● What needs to be done: Transcribe the stretch of entries below from the line with "(R397, R370). -/" through the line with "def Core.eraseAhead (c", exactly and with both ends included; leave out all other lines.

(Saved data entries)
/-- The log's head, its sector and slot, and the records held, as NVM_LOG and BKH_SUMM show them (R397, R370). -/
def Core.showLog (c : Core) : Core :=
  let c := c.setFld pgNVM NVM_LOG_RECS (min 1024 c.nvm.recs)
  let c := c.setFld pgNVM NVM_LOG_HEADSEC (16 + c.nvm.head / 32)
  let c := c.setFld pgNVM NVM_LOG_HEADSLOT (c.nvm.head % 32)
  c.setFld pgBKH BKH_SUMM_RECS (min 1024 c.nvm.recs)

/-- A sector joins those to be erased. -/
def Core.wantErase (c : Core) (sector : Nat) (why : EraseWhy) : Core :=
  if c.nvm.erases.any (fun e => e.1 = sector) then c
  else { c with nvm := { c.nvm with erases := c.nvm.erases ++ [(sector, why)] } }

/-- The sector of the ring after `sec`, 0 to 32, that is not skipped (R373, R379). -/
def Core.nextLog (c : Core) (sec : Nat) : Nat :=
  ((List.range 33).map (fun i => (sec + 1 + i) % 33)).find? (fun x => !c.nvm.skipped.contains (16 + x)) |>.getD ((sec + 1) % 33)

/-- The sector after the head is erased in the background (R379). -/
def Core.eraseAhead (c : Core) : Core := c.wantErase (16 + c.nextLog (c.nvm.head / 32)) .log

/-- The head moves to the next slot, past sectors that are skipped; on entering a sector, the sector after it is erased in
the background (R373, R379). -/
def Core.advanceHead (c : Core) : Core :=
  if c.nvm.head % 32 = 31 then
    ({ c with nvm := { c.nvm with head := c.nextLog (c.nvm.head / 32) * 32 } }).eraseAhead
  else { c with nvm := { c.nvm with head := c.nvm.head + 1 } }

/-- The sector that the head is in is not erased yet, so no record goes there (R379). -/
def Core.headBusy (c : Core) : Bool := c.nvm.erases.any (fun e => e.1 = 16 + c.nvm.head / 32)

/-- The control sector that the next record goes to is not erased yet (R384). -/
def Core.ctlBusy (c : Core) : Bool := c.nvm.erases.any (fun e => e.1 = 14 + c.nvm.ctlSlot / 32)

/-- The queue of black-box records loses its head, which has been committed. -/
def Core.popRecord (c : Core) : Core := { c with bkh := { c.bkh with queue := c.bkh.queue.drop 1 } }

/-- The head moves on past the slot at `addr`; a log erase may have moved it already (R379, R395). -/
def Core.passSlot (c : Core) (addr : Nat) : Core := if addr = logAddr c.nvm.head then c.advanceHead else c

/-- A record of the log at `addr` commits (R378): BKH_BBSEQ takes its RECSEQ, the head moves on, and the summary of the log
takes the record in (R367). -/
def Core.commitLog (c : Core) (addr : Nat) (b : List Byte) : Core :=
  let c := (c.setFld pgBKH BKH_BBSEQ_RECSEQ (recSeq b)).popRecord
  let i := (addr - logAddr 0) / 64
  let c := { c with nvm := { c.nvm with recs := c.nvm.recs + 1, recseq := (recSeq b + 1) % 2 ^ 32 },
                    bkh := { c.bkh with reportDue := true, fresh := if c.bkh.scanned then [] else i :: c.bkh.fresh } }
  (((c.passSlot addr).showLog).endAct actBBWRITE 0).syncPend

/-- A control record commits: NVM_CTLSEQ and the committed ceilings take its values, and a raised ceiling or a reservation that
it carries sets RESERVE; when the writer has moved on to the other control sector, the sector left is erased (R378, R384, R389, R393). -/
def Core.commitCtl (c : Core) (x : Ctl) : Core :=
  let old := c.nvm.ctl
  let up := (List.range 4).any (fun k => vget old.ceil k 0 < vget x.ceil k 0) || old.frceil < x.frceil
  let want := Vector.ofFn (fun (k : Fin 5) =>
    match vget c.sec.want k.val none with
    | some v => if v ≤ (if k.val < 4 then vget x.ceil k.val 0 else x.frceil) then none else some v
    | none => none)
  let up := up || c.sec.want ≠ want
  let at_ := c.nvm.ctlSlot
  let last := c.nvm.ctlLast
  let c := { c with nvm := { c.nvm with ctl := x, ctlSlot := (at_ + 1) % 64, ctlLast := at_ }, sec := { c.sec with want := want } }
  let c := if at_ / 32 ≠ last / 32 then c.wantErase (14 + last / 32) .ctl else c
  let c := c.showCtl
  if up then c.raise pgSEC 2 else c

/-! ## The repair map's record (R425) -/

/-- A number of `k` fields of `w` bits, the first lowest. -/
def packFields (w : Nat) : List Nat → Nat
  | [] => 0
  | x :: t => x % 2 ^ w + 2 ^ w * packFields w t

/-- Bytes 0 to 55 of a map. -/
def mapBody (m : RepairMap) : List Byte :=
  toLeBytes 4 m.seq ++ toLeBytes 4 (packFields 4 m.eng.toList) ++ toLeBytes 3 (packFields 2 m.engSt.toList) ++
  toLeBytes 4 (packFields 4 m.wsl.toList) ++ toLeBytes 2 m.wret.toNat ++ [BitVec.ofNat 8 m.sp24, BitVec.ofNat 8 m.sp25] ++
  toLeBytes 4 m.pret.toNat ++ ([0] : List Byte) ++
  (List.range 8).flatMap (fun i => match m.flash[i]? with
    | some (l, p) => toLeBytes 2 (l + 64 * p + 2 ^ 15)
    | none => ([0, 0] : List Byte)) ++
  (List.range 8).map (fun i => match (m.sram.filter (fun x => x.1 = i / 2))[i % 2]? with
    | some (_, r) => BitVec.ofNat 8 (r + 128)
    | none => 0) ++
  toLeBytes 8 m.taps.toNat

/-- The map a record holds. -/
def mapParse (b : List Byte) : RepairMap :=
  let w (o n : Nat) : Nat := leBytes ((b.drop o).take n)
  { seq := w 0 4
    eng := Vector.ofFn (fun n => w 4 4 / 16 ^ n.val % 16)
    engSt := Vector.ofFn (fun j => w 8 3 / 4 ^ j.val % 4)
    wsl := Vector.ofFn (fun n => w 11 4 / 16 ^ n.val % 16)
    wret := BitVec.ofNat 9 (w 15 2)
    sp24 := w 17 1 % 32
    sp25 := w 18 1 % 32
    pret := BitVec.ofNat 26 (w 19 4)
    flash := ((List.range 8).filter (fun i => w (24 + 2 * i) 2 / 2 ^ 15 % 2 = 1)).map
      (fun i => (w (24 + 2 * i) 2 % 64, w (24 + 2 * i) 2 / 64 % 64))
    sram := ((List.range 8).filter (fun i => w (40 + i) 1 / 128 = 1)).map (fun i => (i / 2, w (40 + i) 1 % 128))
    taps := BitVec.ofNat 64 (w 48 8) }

--

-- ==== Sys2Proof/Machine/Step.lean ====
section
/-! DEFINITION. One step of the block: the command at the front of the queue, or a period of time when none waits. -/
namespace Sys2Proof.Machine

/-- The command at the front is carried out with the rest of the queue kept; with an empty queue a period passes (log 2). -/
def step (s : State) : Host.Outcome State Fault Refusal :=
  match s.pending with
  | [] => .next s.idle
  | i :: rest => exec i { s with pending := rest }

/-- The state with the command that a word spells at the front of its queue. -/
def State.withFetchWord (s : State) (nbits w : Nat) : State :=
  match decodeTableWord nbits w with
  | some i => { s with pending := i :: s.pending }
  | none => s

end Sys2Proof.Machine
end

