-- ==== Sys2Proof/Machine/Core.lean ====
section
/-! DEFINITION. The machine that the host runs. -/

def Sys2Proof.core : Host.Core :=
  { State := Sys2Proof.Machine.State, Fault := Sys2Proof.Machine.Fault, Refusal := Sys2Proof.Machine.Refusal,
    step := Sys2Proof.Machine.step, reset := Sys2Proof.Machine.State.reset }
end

---

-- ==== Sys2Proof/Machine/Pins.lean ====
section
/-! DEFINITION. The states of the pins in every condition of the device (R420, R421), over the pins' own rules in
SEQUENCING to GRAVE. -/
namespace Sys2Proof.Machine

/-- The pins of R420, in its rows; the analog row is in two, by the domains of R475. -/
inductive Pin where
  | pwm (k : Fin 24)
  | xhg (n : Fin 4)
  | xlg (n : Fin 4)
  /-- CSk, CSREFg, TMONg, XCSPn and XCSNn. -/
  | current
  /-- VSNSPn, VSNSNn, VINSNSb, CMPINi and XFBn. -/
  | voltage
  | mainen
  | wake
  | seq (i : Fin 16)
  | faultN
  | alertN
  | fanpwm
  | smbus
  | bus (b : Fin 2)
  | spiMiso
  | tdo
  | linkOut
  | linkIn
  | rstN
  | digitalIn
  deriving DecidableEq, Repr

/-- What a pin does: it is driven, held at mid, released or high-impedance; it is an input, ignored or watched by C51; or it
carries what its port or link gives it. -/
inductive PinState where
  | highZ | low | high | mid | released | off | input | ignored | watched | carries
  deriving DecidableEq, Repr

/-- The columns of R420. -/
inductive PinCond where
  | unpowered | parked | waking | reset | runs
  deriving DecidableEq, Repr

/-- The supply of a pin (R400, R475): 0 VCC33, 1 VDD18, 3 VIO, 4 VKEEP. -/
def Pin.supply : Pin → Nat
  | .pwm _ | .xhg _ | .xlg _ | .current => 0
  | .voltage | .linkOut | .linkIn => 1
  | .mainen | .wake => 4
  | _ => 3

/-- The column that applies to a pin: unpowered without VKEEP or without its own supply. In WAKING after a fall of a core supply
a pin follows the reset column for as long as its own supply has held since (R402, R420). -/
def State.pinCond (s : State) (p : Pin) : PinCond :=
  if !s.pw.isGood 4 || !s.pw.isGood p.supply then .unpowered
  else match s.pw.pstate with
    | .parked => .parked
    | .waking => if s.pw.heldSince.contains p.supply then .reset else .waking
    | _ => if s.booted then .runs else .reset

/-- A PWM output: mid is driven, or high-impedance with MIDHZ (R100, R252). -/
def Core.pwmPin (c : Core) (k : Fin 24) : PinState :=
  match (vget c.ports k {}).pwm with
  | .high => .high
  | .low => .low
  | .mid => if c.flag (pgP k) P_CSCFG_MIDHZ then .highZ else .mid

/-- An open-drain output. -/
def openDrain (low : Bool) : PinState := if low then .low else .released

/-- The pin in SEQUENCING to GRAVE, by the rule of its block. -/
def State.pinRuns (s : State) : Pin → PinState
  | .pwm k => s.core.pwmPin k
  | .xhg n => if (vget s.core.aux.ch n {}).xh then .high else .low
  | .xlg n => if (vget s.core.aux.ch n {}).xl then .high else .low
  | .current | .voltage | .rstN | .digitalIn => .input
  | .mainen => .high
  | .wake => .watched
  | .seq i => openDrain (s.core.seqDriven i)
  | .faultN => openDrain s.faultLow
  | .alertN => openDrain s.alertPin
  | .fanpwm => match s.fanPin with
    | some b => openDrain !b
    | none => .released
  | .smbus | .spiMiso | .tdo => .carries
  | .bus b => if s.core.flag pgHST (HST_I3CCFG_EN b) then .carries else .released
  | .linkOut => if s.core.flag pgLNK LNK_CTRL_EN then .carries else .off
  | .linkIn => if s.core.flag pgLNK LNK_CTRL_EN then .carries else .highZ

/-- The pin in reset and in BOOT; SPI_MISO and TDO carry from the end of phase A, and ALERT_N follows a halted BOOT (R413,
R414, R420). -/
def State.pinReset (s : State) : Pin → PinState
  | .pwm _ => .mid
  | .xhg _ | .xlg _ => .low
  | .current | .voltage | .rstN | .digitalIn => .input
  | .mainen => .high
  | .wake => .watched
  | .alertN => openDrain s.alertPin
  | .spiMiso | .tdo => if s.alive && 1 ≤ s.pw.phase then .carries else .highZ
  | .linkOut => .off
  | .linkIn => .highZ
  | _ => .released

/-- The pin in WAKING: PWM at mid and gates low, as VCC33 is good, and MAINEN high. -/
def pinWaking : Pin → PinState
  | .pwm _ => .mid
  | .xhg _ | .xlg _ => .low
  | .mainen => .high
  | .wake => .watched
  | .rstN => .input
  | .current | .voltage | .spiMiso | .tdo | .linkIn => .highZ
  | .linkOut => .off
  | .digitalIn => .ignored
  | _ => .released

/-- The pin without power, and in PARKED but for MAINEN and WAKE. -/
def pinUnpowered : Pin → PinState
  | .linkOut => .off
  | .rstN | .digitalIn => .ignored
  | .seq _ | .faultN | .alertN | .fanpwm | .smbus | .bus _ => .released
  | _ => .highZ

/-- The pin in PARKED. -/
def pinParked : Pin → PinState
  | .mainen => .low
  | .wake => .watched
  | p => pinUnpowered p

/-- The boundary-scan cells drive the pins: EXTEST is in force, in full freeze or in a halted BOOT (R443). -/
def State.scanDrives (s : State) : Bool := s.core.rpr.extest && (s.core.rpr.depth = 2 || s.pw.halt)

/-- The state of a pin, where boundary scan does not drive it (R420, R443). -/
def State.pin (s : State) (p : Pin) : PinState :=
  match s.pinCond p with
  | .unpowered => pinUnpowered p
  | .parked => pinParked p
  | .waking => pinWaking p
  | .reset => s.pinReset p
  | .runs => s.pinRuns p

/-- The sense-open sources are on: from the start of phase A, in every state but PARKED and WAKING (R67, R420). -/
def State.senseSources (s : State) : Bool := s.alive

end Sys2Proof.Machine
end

● Solution for this problem:
/-- The log's head, its sector and slot, and the records held, as NVM_LOG and BKH_SUMM show them (R397, R370). -/
def Core.showLog (c : Core) : Core :=
  let c := c.setFld pgNVM NVM_LOG_RECS (min 1024 c.nvm.recs)
  let c := c.setFld pgNVM NVM_LOG_HEADSEC (16 + c.nvm.head / 32)
  let c := c.setFld pgNVM NVM_LOG_HEADSLOT (c.nvm.head % 32)
  c.setFld pgBKH BKH_SUMM_RECS (min 1024 c.nvm.recs)

/-- A sector joins those to be erased. -/
def Core.wantErase (c : Core) (sector : Nat) (why : EraseWhy) : Core :=
  if c.nvm.erases.any (fun e => e.1 = sector) then c
  else { c with nvm := { c.nvm with erases := c.nvm.erases ++ [(sector, why)] } }

/-- The sector of the ring after `sec`, 0 to 32, that is not skipped (R373, R379). -/
def Core.nextLog (c : Core) (sec : Nat) : Nat :=
  ((List.range 33).map (fun i => (sec + 1 + i) % 33)).find? (fun x => !c.nvm.skipped.contains (16 + x)) |>.getD ((sec + 1) % 33)

/-- The sector after the head is erased in the background (R379). -/
def Core.eraseAhead (c : Core) : Core := c.wantErase (16 + c.nextLog (c.nvm.head / 32)) .log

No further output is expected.